July 14, 2025

Introducing Spec-3.5

Experience the research preview of Spec-3.5—our most capable model yet. Now accessible to Plus, Pro, and global developers.

Try on Spec Chat ➚

We’re releasing a research preview of Spec‑3.5—our most advanced and capable model for chat and multimodal tasks to date. Spec‑3.5 represents a significant leap in scaling both post-training and reinforcement learning, enabling deeper reasoning, broader knowledge, and more creative problem-solving.

Through extensive testing, Spec‑3.5 demonstrates more natural interactions, improved contextual understanding, and enhanced ability to follow user intent. Its expanded knowledge base and advanced reasoning capabilities make it highly effective for writing, programming, and tackling complex real-world challenges, with reduced hallucination rates.
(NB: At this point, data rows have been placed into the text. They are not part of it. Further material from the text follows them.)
-- ==== Sys2Proof/Certificates/Slice0/Obligations.lean ====
section
/-! DEFINITION. The statements for the provers, each with the rule of spec/ it formalises. `TableOk s` (10_state.md R24)
and `BlockInv s` are premises only where a state that no run reaches would make the statement false; that every step keeps
them is stated by `StepKeepsInvariant` and `TableStaysRightAndUnchanged`, that reset has them by
`ResetStateMeetsInvariant`. -/

open Sys2Proof Sys2Proof.Machine Sys2Proof.Safety

/-! ### Encoding -/

/-- Words written out from the formats of 30_encoding.md R62 and the codes of R65, one per operation. -/
def Obligations.SpecEncodingsDecode : Prop :=
  decode [0x01] = some .build ∧
  decode [0x02, 0xBE, 0xEF] = some (.checksum 0xBEEF) ∧
  decode [0x03, 0xBE, 0xEF, 0x92] = some (.validate 0xBE 0xEF 0x92) ∧
  decode [0x04, 0x53, 0x06, 0x00, 0x01] = some (.encodeWrite 0x5306 0x0001) ∧
  decode [0x05, 0xD1, 0x00] = some (.encodeRead 0xD100) ∧
  decode [0x06, 0x43, 0xC8, 0xDB] = some (.decodeWord 0x43 0xC8 0xDB) ∧
  decode [0x07, 0x02, 0x04, 0xBE, 0xEF, 0x92, 0x01] = some (.decodeWords 0x02 [0xBE, 0xEF, 0x92, 0x01])

/-- Every well-formed instruction survives encoding and decoding, with every operand. -/
def Obligations.DecodeOfEncodeIsIdentity : Prop :=
  ∀ i : Instr, i.wf = true → decode (encode i) = some i

/-- A request has one meaning and every byte of it counts: what decodes to `i` is the encoding of `i`, and `i` is
well-formed. -/
def Obligations.EncodeOfDecodeIsIdentity : Prop :=
  ∀ (bytes : List Byte) (i : Instr), decode bytes = some i → encode i = bytes ∧ i.wf = true

/-- The decoder refuses exactly the requests of R66 and R67. -/
def Obligations.DecoderRefusesExactlyReservedAndWrongLength : Prop :=
  ∀ bytes : List Byte, decode bytes = none ↔ ReservedRequest bytes ∨ WrongLength bytes

/-! ### The step and the port -/

/-- A step on a request in flight that decodes to an instruction is `exec` of it (30_encoding.md R60, R61). That the
acceptance is a step before it is the model's choice (log entry 3). -/
def Obligations.StepExecutesDecodedInstruction : Prop :=
  ∀ (s : State) (r : Request) (i : Instr), InFlight s r → decode r.bytes = some i → step s = exec i s

/-- What 30_encoding.md R60 says of the port: an idle port accepts one presented request and sets `BUSY`; the request in
flight runs to completion as the operation its bytes select, its response is delivered and `BUSY` cleared; a request
presented meanwhile is held, after those that wait already, and is neither dropped nor taken before the request in
flight. Two clauses are the model's choices, not R60's: that acceptance and execution are one step each (log entry 3),
and that the accepted request is the oldest of its requester (log entry 5, DEDUCED). Which of several waiting requesters
is taken is open (60_exceptions.md R144). -/
def Obligations.PortAcceptsExecutesAndHolds : Prop :=
  (∀ s : State, Idle s → s.held ≠ [] →
    ∃ t r before after, step s = .next t ∧ s.held = before ++ r :: after ∧ t.held = before ++ after ∧
      (∀ q ∈ before, q.requester ≠ r.requester) ∧ t.busy = true ∧ t.inFlight = some r ∧
      t.responses = s.responses ∧ TableKept s t) ∧
  (∀ (s : State) (r q : Request), InFlight s r →
    InFlight (present q s) r ∧ (present q s).held = s.held ++ [q] ∧
    (∀ i, decode r.bytes = some i → step (present q s) = exec i (present q s)) ∧
    ∃ t bytes, step (present q s) = .next t ∧
      t.responses = s.responses ++ [{ answers := some r, bytes := bytes }] ∧
      t.busy = false ∧ t.inFlight = none ∧ t.held = s.held ++ [q])
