/-- The same for the message byte shifted `k` times: the bit that meets the register is then bit `7 - k`. -/
theorem crcShift_xor_shiftLeft (c m : Byte) {k : Nat} (hk : k ≤ 7) :
    crcShift (c ^^^ m <<< k) = serialBit c (m.getLsbD (7 - k)) ^^^ m <<< (k + 1) := by
  have hbit : (m <<< k).getLsbD 7 = m.getLsbD (7 - k) := by
    rw [BitVec.getLsbD_shiftLeft, decide_eq_false (Nat.not_lt.mpr hk)]; rfl
  rw [crcShift_xor_eq_serialBit, hbit, BitVec.shiftLeft_add]

/-- A message byte through the serial register is `crc8_byte` of the register XOR the byte: after eight bits no message
bit is left to come. -/
theorem serialByte_eq_crc8Byte (c m : Byte) : serialByte c m = crc8Byte (c ^^^ m) := by
  have hall : m <<< 8 = 0 := by simp
  have hfirst := crcShift_xor_eq_serialBit c m
  simp [crc8Byte, crcShifts, serialByte, hfirst, crcShift_xor_shiftLeft, hall]

/-- R82: the bit-serial CRC-8 of a word's bytes, the high byte first, is the checksum of the word. -/
theorem serialCrc_wordBytes (w : Word) : serialCrc [hi w, lo w] = crcOf w := by
  simp [serialCrc, serialByte_eq_crc8Byte, crcOf]

/-- Settles O23: `crc8_word` is `crcOf`, which is the bit-serial CRC-8, after the lazy build. -/
theorem tableLookupsComputeBitSerialCrc : Obligations.TableLookupsComputeBitSerialCrc := by
  intro s w h
  rw [crc8Word_eq h]
  exact ⟨rfl, (serialCrc_wordBytes w).symm, tableBuilt_ensureTable h⟩

/-! ### The operations (R84, R86, R88) -/

/-- R67: a defined operation code with a length that is not its format's is answered ILLEGAL_OPERATION, with nothing
performed. -/
theorem stepRejects_of_formatLength {s : State} {r : Request} {op : Byte} {rest : List Byte} {f : Format}
    (hf : InFlight s r) (hb : r.bytes = op :: rest) (hop : formatOf op = some f)
    (hlen : (op :: rest).length ≠ formatLength f ((op :: rest).getD 2 0)) : StepRejects s [0x03] := by
  refine stepRejects_of_undecoded hf (decode_eq_none_of_not_fitsFormat ?_)
  rintro ⟨op', rest', f', h, hop', hlen'⟩
  rw [hb] at h hlen'
  cases h
  obtain rfl := Option.some.inj (hop.symm.trans hop')
  exact hlen hlen'

/-- What an operation that responds after the lazy build leaves: its one response, and the table built. -/
theorem exec_answers_and_builds {s : State} {i : Instr} {b : List Byte} (h : TableOk s)
    (e : exec i s = .next (respond b (ensureTable s))) :
    ∃ t, exec i s = .next t ∧ Answered s t b ∧ TableBuilt s t :=
  ⟨_, e, answered_respond (.inr rfl) b, tableBuilt_respond h b⟩

theorem exec_build_eq (s : State) : exec .build s = .next (respond [0x00] (ensureTable s)) := rfl

theorem decode_checksum (w : Word) : decode [0x02, hi w, lo w] = some (.checksum w) := by
  simp [decode, decodeOperands]

/-- Settles O26: BUILD responds after the lazy build; a longer request does not fit format `F0`. -/
theorem buildBuildsTheTableOnce : Obligations.BuildBuildsTheTableOnce := by
  refine ⟨rfl, fun s h => exec_answers_and_builds h (exec_build_eq s), ?_, by decide⟩
  intro s r rest hf hb hne
  have hpos : rest.length ≠ 0 := mt List.length_eq_zero_iff.mp hne
  exact stepRejects_of_formatLength (f := .f0) hf hb rfl (by simpa [formatLength] using hpos)

/-- Settles O29: CHECKSUM responds with `crcOf` after the lazy build; another length does not fit format `F2`. -/
theorem checksumAnswersTheChecksum : Obligations.ChecksumAnswersTheChecksum := by
  refine ⟨decode_checksum, fun s w h => exec_answers_and_builds h (exec_checksum_eq h w), ?_, by decide +kernel⟩
  intro s r rest hf hb hlen
  exact stepRejects_of_formatLength (f := .f2) hf hb rfl (by simpa [formatLength] using hlen)

/-- Settles O30: VALIDATE responds with the comparison after the lazy build; another length does not fit format `F3`. -/
theorem validateAnswersWhetherChecksumMatches : Obligations.ValidateAnswersWhetherChecksumMatches := by
  refine ⟨fun _ _ _ => rfl, ?_, ?_, by decide +kernel⟩
  · intro s h l c hs
    obtain ⟨t, e, ha, ht⟩ := exec_answers_and_builds hs (exec_validate_eq hs h l c)
    exact ⟨t, e, ht, fun hc => by rwa [if_pos hc] at ha, fun hc => by rwa [if_neg hc] at ha⟩
  · intro s r rest hf hb hlen
    exact stepRejects_of_formatLength (f := .f3) hf hb rfl (by simpa [formatLength] using hlen)

end Sys2Proof.Machine
end

section
/-! The Frame Codec (41_frame_codec.md): what ENCODE_WRITE, ENCODE_READ and DECODE_WORD answer (R101 to R103, R106), and
what DECODE_WORDS answers (R109, R112 to R114). -/

namespace Sys2Proof.Machine

open Sys2Proof.Safety

/-! ### Frames (R101, R102, R103) -/

theorem crcOf_zero : crcOf 0x0000 = 0x81 := by decide +kernel

theorem decode_encodeWrite (cmd data : Word) :
    decode [0x04, hi cmd, lo cmd, hi data, lo data] = some (.encodeWrite cmd data) := by
  simp [decode, decodeOperands]

theorem decode_encodeRead (cmd : Word) : decode [0x05, hi cmd, lo cmd] = some (.encodeRead cmd) := by
  simp [decode, decodeOperands]

theorem exec_encodeRead_eq (cmd : Word) (s : State) :
    exec (.encodeRead cmd) s = .next (respond [0x00, hi cmd, lo cmd] s) := rfl

/-- What an operation that responds without a build leaves: its one response, and the table as it was. -/
theorem exec_answers_and_keeps {s : State} {i : Instr} {b : List Byte} (e : exec i s = .next (respond b s)) :
    ∃ t, exec i s = .next t ∧ Answered s t b ∧ TableKept s t :=
  ⟨_, e, answered_respond (.inl rfl) b, tableKept_respond s b⟩

/-- Settles O34: ENCODE_WRITE responds with the frame after the lazy build; another length does not fit format `F4`. -/
theorem encodeWriteAnswersTheWriteFrame : Obligations.EncodeWriteAnswersTheWriteFrame := by
  refine ⟨decode_encodeWrite, fun s cmd data h => exec_answers_and_builds h (exec_encodeWrite_eq h cmd data), ?_, ?_⟩
  · intro s r rest hf hb hlen
    exact stepRejects_of_formatLength (f := .f4) hf hb rfl (by simpa [formatLength] using hlen)
  · intro s h
    have e := exec_encodeWrite_eq h 0x0010 0x0000
    rw [crcOf_zero] at e
    exact ⟨_, e, answered_respond (.inr rfl) _⟩

/-- Settles O35: the one checksum byte is `crcOf` of the data word. -/
theorem commandWordNeverEntersTheChecksum : Obligations.CommandWordNeverEntersTheChecksum := by
  intro s data h
  refine ⟨crcOf data, fun cmd => ⟨_, exec_encodeWrite_eq h cmd data, answered_respond (.inr rfl) _, ?_⟩⟩
  rintro rfl
  exact crcOf_zero

/-- Settles O36: ENCODE_READ responds with the command's bytes without a build; another length does not fit format
`F2`. -/
theorem encodeReadAnswersTheBareFrame : Obligations.EncodeReadAnswersTheBareFrame := by
  refine ⟨decode_encodeRead, fun s cmd => exec_answers_and_keeps (exec_encodeRead_eq cmd s), ?_, by decide⟩
  intro s r rest hf hb hlen
  exact stepRejects_of_formatLength (f := .f2) hf hb rfl (by simpa [formatLength] using hlen)

/-! ### One group (R106) -/

/-- Settles O37: DECODE_WORD judges its group after the lazy build; another length does not fit format `F3`. -/
theorem decodeWordAnswersWordOrFailure : Obligations.DecodeWordAnswersWordOrFailure := by
  refine ⟨fun _ _ _ => rfl, ?_, ?_, by decide +kernel⟩
  · intro s a b c h
    rw [hi_wordOf, lo_wordOf]
    obtain ⟨t, e, ha, ht⟩ := exec_answers_and_builds h (exec_decodeWord_eq h a b c)
    exact ⟨t, e, ht, fun hc => by rwa [if_pos hc] at ha, fun hc => by rwa [if_neg hc] at ha⟩
  · intro s r rest hf hb hlen
    exact stepRejects_of_formatLength (f := .f3) hf hb rfl (by simpa [formatLength] using hlen)

/-! ### A sequence of groups: the two errors that examine no group (R109, R112) -/

/-- Settles O39: the refusal is the first check, and it raises in the state as it is. -/
theorem decodeWordsRefusesIllegalGroupCount : Obligations.DecodeWordsRefusesIllegalGroupCount := by
  intro s n r hn
  have e : exec (.decodeWords n r) s = .next (raise .illegalOperation s) := by
    simp only [exec, execDecodeWords, if_pos hn]
  exact exec_answers_and_keeps e
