-- ==== Sys2Proof/Certificates/Slice0/Obligations.lean ====
section
/-! DEFINITION. The statements about the model, for the provers. -/

open Sys2Proof Sys2Proof.Machine

/-! ### The queue and the step -/

/-- A step takes the command at the front of the queue and runs it with the rest of the queue; with no
command waiting it lets a millisecond of cabinet time pass, the next poll tick comes a millisecond, 256
units, nearer, each tick that fell in that millisecond untaken being past, and a surge hold whose 100 ms are over
is out of force (the model's choices, logs 1, 19 and 40). -/
def Obligations.StepRunsTheFrontCommand : Prop :=
  (∀ (c : Instr) (rest : List Instr) (s : State),
    step { s with pending := c :: rest } = exec c { s with pending := rest })
  ∧ ∀ s : State, s.pending = [] →
    let i := pollInterval s.ctrl
    ∃ t q, step s = .next t ∧ t = { s with time := s.time + 1, pollIn := q, links := t.links }
      ∧ (∀ l, t.link l =
          if (s.link l).surgeOn = true ∧ 100 ≤ (s.time - (s.link l).surgeTime).toNat
          then { s.link l with surgeOn := false } else s.link l)
      ∧ (256 ≤ s.pollIn → q + 256 = s.pollIn)
      ∧ (s.pollIn < 256 → 256 ≤ s.pollIn + i → q + 256 = s.pollIn + i)
      ∧ (s.pollIn + i < 256 → q + 256 = s.pollIn + 2 * i)

/-- A command whose operands are in range always answers a next state, and no command changes the queue
of the commands that wait; a controller's byte that lies on no bus address is the one fault (log 28). -/
def Obligations.WellFormedCommandsAnswerAndKeepTheQueue : Prop :=
  (∀ (c : Instr) (s : State), c.wf = true → ∃ t, exec c s = .next t)
  ∧ (∀ (c : Instr) (s t : State), exec c s = .next t → t.pending = s.pending)
  ∧ (∀ (c : Instr) (s : State), usesBus c = true →
      (ctlOf c).all cellWf = false → exec c s = .fault .noSuchAddress)

/-! ### Resets and registers -/

/-- R172 and the reset rules of the chapters: what each reset leaves. CTRL reads 0x210, time and the
indications are 0, the exchange is STOPPED with no order in flight, an order that was in flight being dropped
without a completion; lines, links, receivers, counts, generator and profiles are as their chapters give.
Soft reset keeps ABASE, AWIN and the calibration records, pin reset does not (R108). That pin reset, too,
leaves the controller's memory as it is, is the model's reading (log 32). The state after pin reset has every
invariant below. -/
def Obligations.ResetsLeaveTheResetState : Prop :=
  (memOk State.reset ∧ numbersFit State.reset ∧ ServicesSound State.reset ∧ updatesEven State.reset
    ∧ imagesFit State.reset ∧ PoolSound State.reset ∧ LinksSound State.reset
    ∧ detectionIdle State.reset)
  ∧ ∀ (v : Word) (s : State), ∃ p q,
    exec .pinReset s = .next p ∧ exec (.softReset v) s = .next q
    ∧ readReg .abase p = 0 ∧ readReg .awin p = 0
    ∧ readReg .abase q = readReg .abase s ∧ readReg .awin q = readReg .awin s
    ∧ (∀ n, (p.line n).cal.status = .none ∧ (p.line n).cal.range = .coarse
        ∧ (p.line n).cal.code = 64 ∧ (q.line n).cal = (s.line n).cal)
    ∧ ∀ t, t = p ∨ t = q →
      readReg .ctrl t = 0x00000210#32 ∧ run t = false ∧ irqEn t = false ∧ byteOrder t = false
      ∧ namedPeriod t.ctrl = .ms4 ∧ rotate t = false
      ∧ readReg .stat t = 0 ∧ readReg .faddr t = 0 ∧ t.time = 0
      ∧ t.exch = .stopped ∧ t.sweeping = false ∧ t.sweepAgain = false ∧ t.rewriting = none
      ∧ (∀ k, (t.slot k).flight = none ∧ (t.slot k).due = none) ∧ t.mem = s.mem
      ∧ t.period = .ms4 ∧ t.periodCount = 0 ∧ t.economy = false ∧ t.changeCount = 0
      ∧ t.protocolErrors = 0 ∧ t.headerUpdate = 0 ∧ t.waiting = [] ∧ t.rotation = 7
      ∧ t.gen = { chA := { n := 0, level := 0 }, chB := { n := 0, level := 0 }, output := .silent,
                  ctx := .none }
      ∧ (∀ f, t.profile f = install .ms4 defaultProfile ∧ (t.profile f).valid = true)
      ∧ (∀ k, t.rcv k = .free ∧ t.det k = { state := .quiet, began := none })
      ∧ (∀ l, (t.link l).state = .down ∧ (t.link l).pairCount = 16 ∧ (t.link l).queue = []
          ∧ (t.link l).retry = none ∧ (t.link l).failRun = 0 ∧ (t.link l).surgeOn = false
          ∧ (t.link l).exchange = some .probe ∧ (t.link l).test = none)
      ∧ ∀ n, (t.line n).service = .parked ∧ (t.line n).sup = .none ∧ (t.line n).profile = 0
          ∧ (t.line n).b = 0 ∧ (t.line n).make = 0 ∧ (t.line n).firstDigit = 0
          ∧ (t.line n).dialEnd = 0 ∧ (t.line n).pulses = 0 ∧ (t.line n).pulseSeen = false
          ∧ (t.line n).ret = none ∧ (t.line n).accepted = .none ∧ (t.line n).candidate = none
          ∧ (t.line n).receiver = none ∧ (t.line n).queue = [] ∧ (t.line n).lost = 0
          ∧ (t.line n).lossPending = false ∧ (t.line n).fault = none ∧ (t.line n).rate = .full
          ∧ (t.line n).quiet = 0 ∧ (t.line n).update = 0 ∧ (t.line n).written = 0
          ∧ (t.line n).taken = 0 ∧ (t.line n).survey = none ∧ (t.line n).trace = false
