/-- Settles O13: each of the four orders by its checks and its effect. -/
theorem ordersEndAtTheirDispatch : Obligations.OrdersEndAtTheirDispatch := by
  intro s k o hrun
  refine ⟨fun hk => ?_, fun hk => ?_, fun hk => ?_, fun hk => ?_⟩
  · have hd : dispatch none s k o = .ok (orderClearFault s k o) := by
      unfold dispatch
      rw [hk]
      rfl
    rw [hd]
    refine ⟨fun h => ?_, fun n hn => ⟨fun hf => ?_, fun f hf => ?_⟩⟩
    · rw [orderClearFault_badLine hrun h]
    · rw [orderClearFault_none hrun hn hf]
    · rw [orderClearFault_some hrun hn hf]
  · have hd : dispatch none s k o = .ok (orderEconomy s k o) := by
      unfold dispatch
      rw [hk]
      rfl
    intro takes
    have htakes : takes = economyTakes := funext fun r => (economyTakes_eq r).symm
    rw [hd, orderEconomy_eq hrun, htakes]
    rfl
  · have hd : dispatch none s k o = orderLoadProfile none s k o := by
      unfold dispatch
      rw [hk]
      rfl
    rw [hd]
    refine ⟨orderLoadProfile_badParam hrun, fun p hp => ?_⟩
    intro base u8 u16 s8 s16
    have hu : ∀ off n, off + n ≤ 0x32 →
        fieldAt s.latchBig (memReadBytes s.mem (areaAddr s (0x500 + 128 * p.1)) 0x32) off n
          = areaField s (base + off) n := fun off n h => fieldAt_memReadBytes s _ h
    refine ⟨stagedProfile s p, ?_, ?_, ?_, ?_, ?_, ?_, fun c hc => orderLoadProfile_invalid hrun hp hc,
      fun hc => orderLoadProfile_valid hrun hp hc⟩
    all_goals
      simp only [stagedProfile, readProfile, clampShift, decodeInt_one, decodeInt_two, List.map_cons, List.map_nil,
        hu, Nat.reduceAdd, Nat.reduceLeDiff]
      rfl
  · have hd : dispatch none s k o = .ok (orderSetTrim s k o) := by
      unfold dispatch
      rw [hk]
      rfl
    rw [hd]
    refine ⟨fun hp => by rw [orderSetTrim_absent hrun hp], fun n hp => ?_⟩
    intro l range code
    refine ⟨fun h => by rw [orderSetTrim_badParam hrun hp h], fun hr hc hv => by rw [orderSetTrim_busy hrun hp hr hc hv],
      fun hr hc hv => ⟨_, congrArg BusRes.ok (orderSetTrim_done hrun hp hr hc hv), ?_⟩⟩
    let u := s.modLine n fun x => { x with cal := trimmed s o n }
    let f := Frame.trim (pairOf n) range code .record
    refine ⟨?_, fun m hm => ?_, ?_, fun hup => ?_, fun hdown => ?_, fun m hm => ?_, ?_, ?_⟩
    · exact (placeFrame_line u l f n).trans (State.line_modLine_same s n _)
    · exact (placeFrame_line u l f m).trans (State.line_modLine_other s hm _)
    · exact answered_slots (placeFrame_slots u l f) k _ _ _
    · have hqueue : ((placeFrame u l f).link l).queue = queuePlace f (s.link l).queue := placeFrame_queue (s := u) hup f
      constructor
      · exact (congrArg (f ∈ ·) hqueue).mpr (mem_queuePlace f _)
      · exact fun g hg hk => (congrArg (g ∈ ·) hqueue).mpr (mem_queuePlace_of_mem hg hk)
    · exact (congrArg (State.link · l) (placeFrame_notUp (s := u) hdown f) :)
    · exact (placeFrame_link_other u hm f :)
    · exact placeFrame_rcvs u l f
    · exact (modSlot_engine _ k _).trans (placeFrame_engine u l f)

end Sys2Proof.Machine
end

section
/-! SUPPORT. What the scans of a line do to its supervision state and fault record (R27, R43, R44, R90 to R92): the
peak that a measurement raises, the event or the restoration of an acceptance, and the event of an entry to ON_HOOK at
the limits. -/

namespace Sys2Proof.Machine

variable {s t : State} {n : LineNo}

/-! ### The views -/

/-- A line's supervision state and fault record. -/
def LineRec.alarm (r : LineRec) : Sup × Option FaultRec := (r.sup, r.fault)

/-- The part of a line's record on which the measure of a fault rests (R91). -/
def LineRec.values (r : LineRec) : ProfNo × Int × Int × Int := (r.profile, r.aVt, r.aVr, r.aI)

theorem alarm_of_noRcv {a b : LineRec} (h : a.noRcv = b.noRcv) : a.alarm = b.alarm :=
  (congrArg LineRec.alarm h :)

theorem values_of_unsupervised {a b : LineRec} (h : a.unsupervised = b.unsupervised) : a.values = b.values :=
  (congrArg LineRec.values h :)

theorem measure_congr {a b : LineRec} (h : a.values = b.values) (thr : Thresholds) (k : Cls) :
    measure thr k a = measure thr k b := by
  simp only [LineRec.values, Prod.mk.injEq] at h
  obtain ⟨-, hVt, hVr, hI⟩ := h
  simp only [measure, vtF, vrF, iF, vd, vs, hVt, hVr, hI]

/-! ### Events -/

/-- The fault record after an event of a kind on a line, at the line's present values (R90). -/
def eventRecord (s : State) (n : LineNo) (k : Cls) (f : Option FaultRec) : Option FaultRec :=
  some (recordFault k s.time (measure (s.conv n).thr k (s.line n)) f)

theorem eventRecord_congr (he : t.engine = s.engine) (hv : (t.line n).values = (s.line n).values) (k : Cls)
    (f : Option FaultRec) : eventRecord t n k f = eventRecord s n k f := by
  have htime : t.time = s.time := congrArg Engine.time he
  have hconv : t.conv n = s.conv n := conv_congr he (congrArg Prod.fst hv)
  rw [eventRecord, htime, hconv, measure_congr hv]
  rfl

/-- An event takes a RESTORED record as it takes an ACTIVE one (R90). -/
theorem eventRecord_restored (s : State) (n : LineNo) (k : Cls) (f : Option FaultRec) :
    eventRecord s n k (restored f) = eventRecord s n k f := by
  cases f <;> rfl

theorem faultEvent_alarm (s : State) (n : LineNo) (k : Cls) :
    ((faultEvent s n k).line n).alarm = ((s.line n).sup, eventRecord s n k (s.line n).fault) := by
  rw [faultEvent, State.line_modLine_same]
  rfl

theorem restoreFault_alarm (s : State) (n : LineNo) :
    ((restoreFault s n).line n).alarm = ((s.line n).sup, restored (s.line n).fault) := by
  rw [restoreFault, State.line_modLine_same]
  rfl

/-- The fault record of a line that enters ON_HOOK: LEAK in its accepted class is an event (R27). -/
def hungFault (s : State) (n : LineNo) : Option FaultRec :=
  if (s.line n).accepted = .leak then eventRecord s n .leak (s.line n).fault else (s.line n).fault

theorem hungFault_restoreFault (s : State) (n : LineNo) :
    hungFault (restoreFault s n) n
      = if (s.line n).accepted = .leak then eventRecord s n .leak (s.line n).fault else restored (s.line n).fault := by
  have hline : (restoreFault s n).line n = { s.line n with fault := restored (s.line n).fault } :=
    State.line_modLine_same _ _ _
  have hevent := eventRecord_congr (restoreFault_engine s n) (by rw [hline]; rfl) .leak (restored (s.line n).fault)
  rw [hungFault, hline]
  dsimp only
  rw [hevent, eventRecord_restored]
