-- ==== Sys2Proof/Machine/Core.lean ====
section
/-! DEFINITION. The machine as the host's interface takes it. -/

def Sys2Proof.core : Host.Core :=
  { State := Sys2Proof.Machine.State
    Fault := Sys2Proof.Machine.Fault
    Refusal := Sys2Proof.Machine.Refusal
    step := Sys2Proof.Machine.step
    reset := Sys2Proof.Machine.State.reset }
end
By sharing Spec‑3.5 as a research preview, we aim to better understand its strengths and limitations, and invite the community to explore its capabilities across diverse applications. We look forward to seeing innovative uses and gathering feedback to guide future improvements.

Performance Benchmarks

The reported evaluation scores for Spec-3.5 are approximations conducted in a controlled environment by the SVECTOR team, without involvement from external entities.

Benchmarks

HLE Comparison

Performance Metrics Comparison

Training Compute Allocation

Model Specifications

Architecture: Hybrid Transformer-Mixture of Experts (MoE)
Active Parameters: 25 Billion
Context Length: 256,000 Tokens
Modalities: Text, Images, Audio, Structured Data
R3S Variant: 4-bit AWQ Quantization, 16-layer Fixed Depth
T4Z Variant: Recursive Reasoning, Symbolic Engine (SymPy/Z3)
Training Compute: 1.2 × 10⁴ FLOP

Architecture Overview

Spec-3.5 is built upon a Hybrid Transformer-Mixture of Experts (MoE) architecture, featuring modality-specific input encoders, Spec Core Processing Units (SCPUs) with entropy-regularized routing, and advanced cross-modal attention mechanisms.

The input processing layer tokenizes and embeds multimodal data (text, images, audio, structured data) into a unified embedding space. These embeddings are processed through SCPUs, which employ an entropy-regularized gating function to dynamically select top experts, reducing inference latency by 10-15% and achieving a 92% cache hit rate.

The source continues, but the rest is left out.